Auto-updater improvements #8078

andresilva · 2018-03-09T00:32:59Z

Refactored auto-updater logic into state machine
Refactored to make it testable
Added --auto-update-delay to randomly delay updates by n blocks. This takes into account the number of the block of the update release (old updates aren't delayed).
Added --auto-update-check-frequency to define the periodicity of auto-update checks in number of blocks.

andresilva · 2018-03-09T00:35:36Z

I still need to write some tests for this. I need help in testing this manually, by deploying the Operations contract into the Dev chain and triggering an update there.
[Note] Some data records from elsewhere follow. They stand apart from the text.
theorem AgreeAboveMode.blockValues_eq {bm : BlockModeInfo} (hb : weightBits bm ≤ 96) :
    blockValues bm v = blockValues bm w := by
  have hextra := le_extraPos hb
  unfold blockValues normalValues
  dsimp only
  rw [h.getBits_eq (by omega : 11 ≤ 11), h.getBits_eq (by omega : 11 ≤ 23), h.getBits_eq (by omega : 11 ≤ 13),
    h.decodeCems_eq ((by omega : 11 ≤ 24).trans (hextra _ _)),
    h.getBits_eq ((by omega : 11 ≤ 24 - 2).trans (Nat.sub_le_sub_right (hextra _ _) 2))]

theorem AgreeAboveMode.assembleBlock_eq {s : State} (hb : weightBits s.bm ≤ 96) (nv : NormalValues)
    (fs : List (List Nat → EndpointPair)) : assembleBlock nv fs v s = assembleBlock nv fs w s := by
  have hcolours : colourValues v = colourValues w := by
    funext n ncb ncev
    rw [colourValues, colourValues, h.decodeIse_eq _ _ (colourCursor_aboveMode n ncb)]
  have hweights : unquantWeights v s.bm = unquantWeights w s.bm := by
    rw [unquantWeights, unquantWeights, weightElems, weightElems, h.decodeIse_eq _ _ (weightCursor_aboveMode hb)]
  have htexels : normalTexels nv fs v s.bm s.cfg = normalTexels nv fs w s.bm s.cfg := by
    rw [normalTexels, normalTexels, endpointPairs, endpointPairs, hcolours, hweights]
  rw [assembleBlock, assembleBlock, htexels]

end

/-! ### The rows of the decoder, by their shapes -/

/-- The checks and texels of R309 to R328 with everything read from the bits of one word. -/
def assembleWord (w : Nat) (s : State) : Result :=
  assembleBlock (blockValues s.bm w) ((blockValues s.bm w).cem.map endpointFormula) w s

theorem AgreeAboveMode.assembleWord_eq {v w : Nat} (h : AgreeAboveMode v w) {s : State} (hb : weightBits s.bm ≤ 96) :
    assembleWord v s = assembleWord w s := by
  rw [assembleWord, assembleWord, h.blockValues_eq hb, h.assembleBlock_eq hb]

theorem exec_decodeCemSingle {cem : Nat} (hc : cem < 16) (data : BitVec 111) (s : State) :
    exec (decodeCemSingle cem data) s = singlePartition cem (endpointFormula cem) data s := by
  interval_cases cem <;> rfl

section
variable {p : Nat} (hp : p = 1 ∨ p = 2 ∨ p = 3) (seed : BitVec 10) (four : BitVec 4) (data : BitVec 99) (s : State)
include hp

theorem exec_multiRow_shared :
    exec (multiRow p 0 seed four data) s
      = sharedPartitions (p + 1) four.toNat (endpointFormula four.toNat) seed data s := by
  have hf := four.isLt
  unfold multiRow
  generalize four.toNat = cem at hf
  obtain rfl | rfl | rfl := hp <;> interval_cases cem <;> rfl

theorem exec_multiRow_indep {sel : Nat} (hs : sel = 1 ∨ sel = 2 ∨ sel = 3) :
    exec (multiRow p sel seed four data) s = independentPartitions (p + 1) sel seed four data s := by
  obtain rfl | rfl | rfl := hp <;> obtain rfl | rfl | rfl := hs <;> rfl

end

/-! ### A row as a word of its own -/

theorem singlePartition_eq_assembleWord {cem : Nat} (hc : cem < 16) (data : BitVec 111) (s : State) :
    singlePartition cem (endpointFormula cem) data s = assembleWord (singleBits cem data) s := by
  have hn : getBits (singleBits cem data) 11 12 = 0 := by
    unfold getBits singleBits
    omega
  have hcem : getBits (singleBits cem data) 13 16 = cem := by
    unfold getBits singleBits
    omega
  have hvalues : blockValues s.bm (singleBits cem data) = normalValues s.bm 1 true [cem] (singleBits cem data) := by
    simp [blockValues, hn, decodeCems, hcem]
  rw [assembleWord, hvalues]
  rfl

theorem sharedPartitions_eq_assembleWord {n cem : Nat} (hn : 1 < n ∧ n ≤ 4) (hc : cem < 16) (seed : BitVec 10)
    (data : BitVec 99) (s : State) :
    sharedPartitions n cem (endpointFormula cem) seed data s = assembleWord (sharedBits n cem seed data) s := by
  have hparts : getBits (sharedBits n cem seed data) 11 12 + 1 = n := by
    unfold getBits sharedBits
    omega
  have hsel : getBits (sharedBits n cem seed data) 23 24 = 0 := by
    unfold getBits sharedBits
    omega
  have hcem : getBits (sharedBits n cem seed data) 25 28 = cem := by
    unfold getBits sharedBits
    omega
  have hvalues : blockValues s.bm (sharedBits n cem seed data)
      = normalValues s.bm n true (List.replicate n cem) (sharedBits n cem seed data) := by
    simp [blockValues, hparts, hsel, decodeCems, hcem, show n ≠ 1 by omega]
  have hformulas : List.replicate n (endpointFormula cem) = (List.replicate n cem).map endpointFormula :=
    List.map_replicate.symm
  rw [assembleWord, hvalues, sharedPartitions, hformulas]
  rfl

theorem independentPartitions_eq_assembleWord {n sel : Nat} (hn : 1 < n ∧ n ≤ 4) (hs : 0 < sel ∧ sel < 4)
    (seed : BitVec 10) (str4 : BitVec 4) (data : BitVec 99) (s : State) :
    independentPartitions n sel seed str4 data s = assembleWord (independentBits n sel seed str4 data) s := by
  have hparts : getBits (independentBits n sel seed str4 data) 11 12 + 1 = n := by
    unfold getBits independentBits
    omega
  have hsel : getBits (independentBits n sel seed str4 data) 23 24 = sel := by
    unfold getBits independentBits
    omega
  have hsingle : (n == 1 || sel == 0) = false := by
    simp [show n ≠ 1 by omega, show sel ≠ 0 by omega]
  have hvalues : blockValues s.bm (independentBits n sel seed str4 data)
      = normalValues s.bm n false (decodeCems (independentBits n sel seed str4 data) n
          (extraPos n false (weightBits s.bm))) (independentBits n sel seed str4 data) := by
    simp only [blockValues, hparts, hsel, hsingle]
  rw [assembleWord, hvalues]
  rfl

/-- The row decoded from a block has the bits of the block above its block mode. -/
theorem exec_decodeEndpoint_eq (blk : Block) (s : State) :
    ∃ w, AgreeAboveMode w blk.toNat ∧ exec (decodeEndpoint blk) s = assembleWord w s := by
  have hblk := blk.isLt
  obtain hp | hp := bitsOf_two_cases blk.toNat 12 11
  · have hc : bitsOf blk.toNat 16 13 < 16 := bitsOf_lt _ _ _
    rw [decodeEndpoint_single hp, exec_decodeCemSingle hc, singlePartition_eq_assembleWord hc]
    refine ⟨_, agreeAboveMode_of_div ?_, rfl⟩
    simp only [singleBits, BitVec.toNat_ofNat]
    unfold bitsOf at *
    omega
  have hn : 1 < bitsOf blk.toNat 12 11 + 1 ∧ bitsOf blk.toNat 12 11 + 1 ≤ 4 := by omega
  rw [decodeEndpoint_multi (by omega)]
  obtain hs | hs := bitsOf_two_cases blk.toNat 24 23
  · rw [hs, exec_multiRow_shared hp, sharedPartitions_eq_assembleWord hn (BitVec.isLt _)]
    refine ⟨_, agreeAboveMode_of_div ?_, rfl⟩
    simp only [sharedBits, BitVec.toNat_ofNat]
    unfold bitsOf at *
    omega
  · rw [exec_multiRow_indep hp _ _ _ _ hs, independentPartitions_eq_assembleWord hn (by omega)]
    refine ⟨_, agreeAboveMode_of_div ?_, rfl⟩
    simp only [independentBits, BitVec.toNat_ofNat]
    unfold bitsOf at *
    omega

end Sys2Proof.Machine

open Sys2Proof Sys2Proof.Machine

/-- Settles O19: the row is the checks and texels of a word that has the bits of the block above its block mode, and
nothing lower is read. -/
theorem endpointRowsFollowTheBlock : Obligations.EndpointRowsFollowTheBlock := by
  intro blk s hb
  obtain ⟨w, hw, he⟩ := exec_decodeEndpoint_eq blk s
  exact he.trans (hw.assembleWord_eq hb)
end

section
/-! The decode of a whole block, step after step: O24, O49, O26. -/

namespace Sys2Proof.Machine

/-! ### Runs without host actions -/

theorem run_of_step {s t : State} (h : step s = .next t) (k : Nat) :
    Sys2Proof.core.run (k + 1) s = Sys2Proof.core.run k t := by
  have hcore : Sys2Proof.core.step s = .next t := h
  simp only [Host.Core.run, hcore]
andresilva · 2018-03-12T19:49:57Z

I tested this locally by deploying the Operations and GitHubHint contracts and creating a new release, it seems to be working properly. I refactored the interactions with the operations contract by creating a OperationsClient trait, this will allow me to mock it and to write unit tests.

folsen · 2018-03-13T14:01:57Z

updater/src/updater.rs

@@ -245,6 +294,82 @@ impl Updater {
 		})
 	}

+	fn release_block_number(&self, from: BlockNumber, release: &ReleaseInfo) -> Option<BlockNumber> {


Pretty big piece of code, can I get a comment about what it does and when to use it?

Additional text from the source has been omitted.